▶ RECORDED INFORMATION:
-- ==== Sys2Proof/Tests/Slice0.lean ====
section
/-! SUPPORT. Tests: expected values from spec/95_test_vectors.md (its vector numbers stand beside them) and from the
rules; the ill-formed terms the checks refuse; for every statement with hypotheses, a witness that meets them. -/

namespace Sys2Proof.Tests

open Sys2Proof Sys2Proof.Machine

/-! ## Checks refuse what is out of range (30_encoding.md R58, R59), and accept the last value in range -/

theorem test_resume_operand : resumeOperandOk 0x100000000 = false ∧ resumeOperandOk 0xFFFFFFFF = true := by decide
theorem test_byte_operand : byteOperandOk 0x100 = false ∧ byteOperandOk 0xFF = true := by decide
theorem test_raw_word : rawWordOk 0x400000000 = false ∧ rawWordOk 0x3FFFFFFFF = true := by decide
theorem test_str_char : strCharOk (Char.ofNat 0x7F) = false ∧ strCharOk (Char.ofNat 0x1F) = false ∧
    strCharOk '~' = true ∧ strCharOk ' ' = true := by decide
theorem test_line_resume : assembleLine (.resume 0x100000000) = none := by decide
theorem test_line_data : assembleLine (.data 256) = none := by decide
theorem test_line_word : assembleLine (.word 0x400000000) = none := by decide
theorem test_line_bytes : assembleLine (.bytes [1, 256]) = none := by decide
theorem test_line_str : assembleLine (.str ['a', '\n']) = none := by decide
theorem test_line_rep : assembleLine (.rep 2 256) = none := by decide
theorem test_line_compute : assembleLine (.compute [256] none) = none ∧
    assembleLine (.compute [] (some 0x100000000)) = none := by decide

/-! ## Words (95_test_vectors.md V1 to V14) -/

theorem test_decode_start : decode 0x000000000#34 = .command .start ∧ decode 0x000000001#34 = .fault .illegalArg ∧
    decode 0x0FFFFFFFF#34 = .fault .illegalArg := by decide
theorem test_decode_resume : decode 0x100000001#34 = .command (.resume 0x0000#16 0x0001#16) ∧
    decode 0x111E60398#34 = .command (.resume 0x11E6#16 0x0398#16) ∧
    decode 0x1FFFFFFFF#34 = .command (.resume 0xFFFF#16 0xFFFF#16) := by decide
theorem test_decode_data : decode 0x200000000#34 = .command (.data 0x00#8) ∧
    decode 0x2000000FF#34 = .command (.data 0xFF#8) ∧ decode 0x200000100#34 = .fault .badByte ∧
    decode 0x280000041#34 = .fault .badByte := by decide
theorem test_decode_finish : decode 0x300000000#34 = .command .finish ∧ decode 0x300000001#34 = .fault .illegalArg ∧
    decode 0x3FFFFFFFF#34 = .fault .illegalArg := by decide
theorem test_table_word : decodeTableWord 40 0x200000057 = some (.data 0x57#8) ∧
    decodeTableWord 34 0x300000000 = some .finish ∧ decodeTableWord 40 0x200000100 = none ∧
    decodeTableWord 40 0x400000000 = none := by decide
theorem test_legal_words : legalWord 0x200000057#34 = true ∧ legalWord 0x200000100#34 = false ∧
    legalWord 0x000000001#34 = false ∧ legalWord 0x1FFFFFFFF#34 = true ∧ legalWord 0x300000000#34 = true := by decide

/-! ## States -/

/-- An engine in `ACTIVE`. -/
def active (a b : Word) (cnt : Count) (input : List InputEvent) : State :=
  { State.reset with a := a, b := b, cnt := cnt, phase := .active, input := input }

/-- An engine in `IDLE`, before the first call. -/
def idle (input : List InputEvent) : State := { State.reset with input := input }

/-- An engine in `FAULT`, after `BAD_BYTE` (the state before V79). -/
def faulted (input : List InputEvent) : State :=
  { State.reset with a := 98#32, b := 98#32, cnt := 1#12, phase := .fault, err := true, errCode := 2#2, input := input }

/-- The next state, if there is one. -/
def next? : Host.Outcome State Fault Refusal → Option State
  | .next t => some t
  | .fault _ => none
  | .refused _ => none

/-- `a`, `b`, `cnt`, as the tables of 95_test_vectors.md write a state. -/
def accs (o : Host.Outcome State Fault Refusal) : Option (Nat × Nat × Nat) :=
  (next? o).map fun t => (t.a.toNat, t.b.toNat, t.cnt.toNat)

/-- `phase`, `done`, `err`, `err_code`. -/
def flags (o : Host.Outcome State Fault Refusal) : Option (Phase × Bool × Bool × BitVec 2) :=
  (next? o).map fun t => (t.phase, t.done, t.err, t.errCode)

/-! ## One step of each command -/

/-- V15. -/
theorem test_start : accs (exec .start (idle [])) = some (1, 0, 0) ∧
    flags (exec .start (idle [])) = some (.active, false, false, 0#2) := by decide
/-- V72: no implicit restart. -/
theorem test_start_in_call : accs (exec .start (active 98 98 1 [])) = some (98, 98, 1) ∧
    flags (exec .start (active 98 98 1 [])) = some (.fault, false, true, 3#2) := by decide
/-- V17. -/
theorem test_resume : accs (exec (.resume 0x03DA#16 0x0195#16) (idle [])) = some (405, 986, 0) := by decide
/-- V18 with `LEGACY_SEED = true`. -/
theorem test_resume_legacy : accs (exec (.resume 0xFFFF#16 0xFFFF#16) { idle [] with legacySeed := true }) =
    some (65535, 0, 0) := by decide
/-- V62: `b` adds the new `a`. -/
theorem test_data : accs (exec (.data 0x69#8) (active 88 88 1 [])) = some (193, 281, 2) := by decide
/-- V65: the reduction at the 3850th byte. -/
theorem test_data_reduces : accs (exec (.data 0xFF#8) (active 981496 1889381724 3849 [])) =
    some (64457, 475751, 0) := by decide
/-- V24: `cnt = 0`, no shift-reduction. -/
theorem test_finish : (next? (exec .finish (active 64457 475751 0 []))).map (·.sum) = some 0x42D0FBC9#32 := by decide
/-- V25: `cnt = 1`, shift-reduction first. -/
theorem test_finish_partial :
    (next? (exec .finish (active 64712 540463 1 []))).map (fun t => (t.sum, t.history, t.done, t.phase)) =
      some (0x3FA7FCC8#32, [0x3FA7FCC8#32], true, .idle) := by decide

/-! ## Steps -/

/-- V75 and V76: decode faults have priority; the table's word is the one fetched. -/
theorem test_priority : flags (step (State.reset.withFetchWord 40 0x200000100)) = some (.fault, false, true, 2#2) ∧
    flags (step (State.reset.withFetchWord 40 0x300000001)) = some (.fault, false, true, 1#2) := by decide
/-- V79: discarded. -/
theorem test_discard : next? (step (faulted [.word 0x3FFFFFFFF#34])) = some (faulted []) := by decide
/-- V80: a reset from `FAULT`. -/
theorem test_reset : flags (step (faulted [.reset])) = some (.idle, false, false, 0#2) := by decide

/-! ## The assembler (30_encoding.md R58 to R60, 95_test_vectors.md P1, P2) -/

theorem test_parse_data : parseLine ['D', 'A', 'T', 'A', ' ', '0', 'x', '5', '7', ' ', ';', ' ', 'W'] =
    some [.data 0x57] := by decide
theorem test_parse_compute :
    parseLine ['C', 'O', 'M', 'P', 'U', 'T', 'E', ' ', '[', '1', ',', ' ', '2', ']', ',', ' ', '9'] =
      some [.compute [1, 2] (some 9)] := by decide
theorem test_parse_bad : parseLine ['d', 'a', 't', 'a', ' ', '1'] = none ∧
    parseLine ['D', 'A', 'T', 'A', ' ', '1', 'x'] = none ∧ parseLine [' ', ';', '"'] = some [] := by decide
theorem test_str : parseLine ['S', 'T', 'R', ' ', '"', 'W', 'i', ';', '"'] = some [.str ['W', 'i', ';']] ∧
    assembleLine (.str ['W', 'i']) = some [0x200000057#34, 0x200000069#34] := by decide
theorem test_rep : assemble [.start, .rep 2 0xFF, .finish] =
    some [0x000000000#34, 0x2000000FF#34, 0x2000000FF#34, 0x300000000#34] := by decide
theorem test_word_text : wordText 0x103DA0195#34 = ['0', 'x', '1', '0', '3', 'D', 'A', '0', '1', '9', '5'] := by decide

/-! ## The reference value (95_test_vectors.md V37, V58, P2 with `LEGACY_SEED = true`) -/

theorem test_adler : adler 1#32 [0x61#8, 0x62#8, 0x63#8] = 0x024D0127#32 ∧
    adler 0x12345678#32 [0x61#8, 0x62#8, 0x63#8] = 0x17F5579E#32 ∧
    adler (0x12345678#32 &&& 0xFFFF#32) [0x61#8, 0x62#8, 0x63#8] = 0x05C1579E#32 := by decide

/-! ## Witnesses: concrete values that meet a statement's hypotheses together, each clause at a boundary -/

theorem inv_intro {s : State} (h1 : FaultFlags s) (h2 : OpenCallBounds s) (h3 : DoneMeansResult s)
    (h4 : IdleAfterFinish s) (h5 : s.history = []) : Inv s := ⟨h1, h2, h3, h4, by simp [h5]⟩

theorem wit_inv_idle : Inv (idle []) :=
  inv_intro (by decide) (fun h => by cases h) (fun h => by cases h) (fun _ h => by cases h) rfl
theorem wit_inv_fault : Inv (faulted []) :=
  inv_intro (by decide) (fun h => by cases h) (fun h => by cases h) (fun h => by cases h) rfl
/-- The last byte of a block, at the bounds of 44_arithmetic_laws.md R100. -/
theorem wit_inv_active_last : Inv (active 1047255 2143044390 3849 []) :=
  inv_intro (by decide) (by decide) (fun h => by cases h) (fun h => by cases h) rfl
theorem wit_inv_active_first : Inv (active 65760 556275 0 []) :=
  inv_intro (by decide) (by decide) (fun h => by cases h) (fun h => by cases h) rfl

▶ WORK TO COMPLETE:
How many lines of the records contain "values"? Answer with the number only.

▶ COMPLETED EXERCISE:
2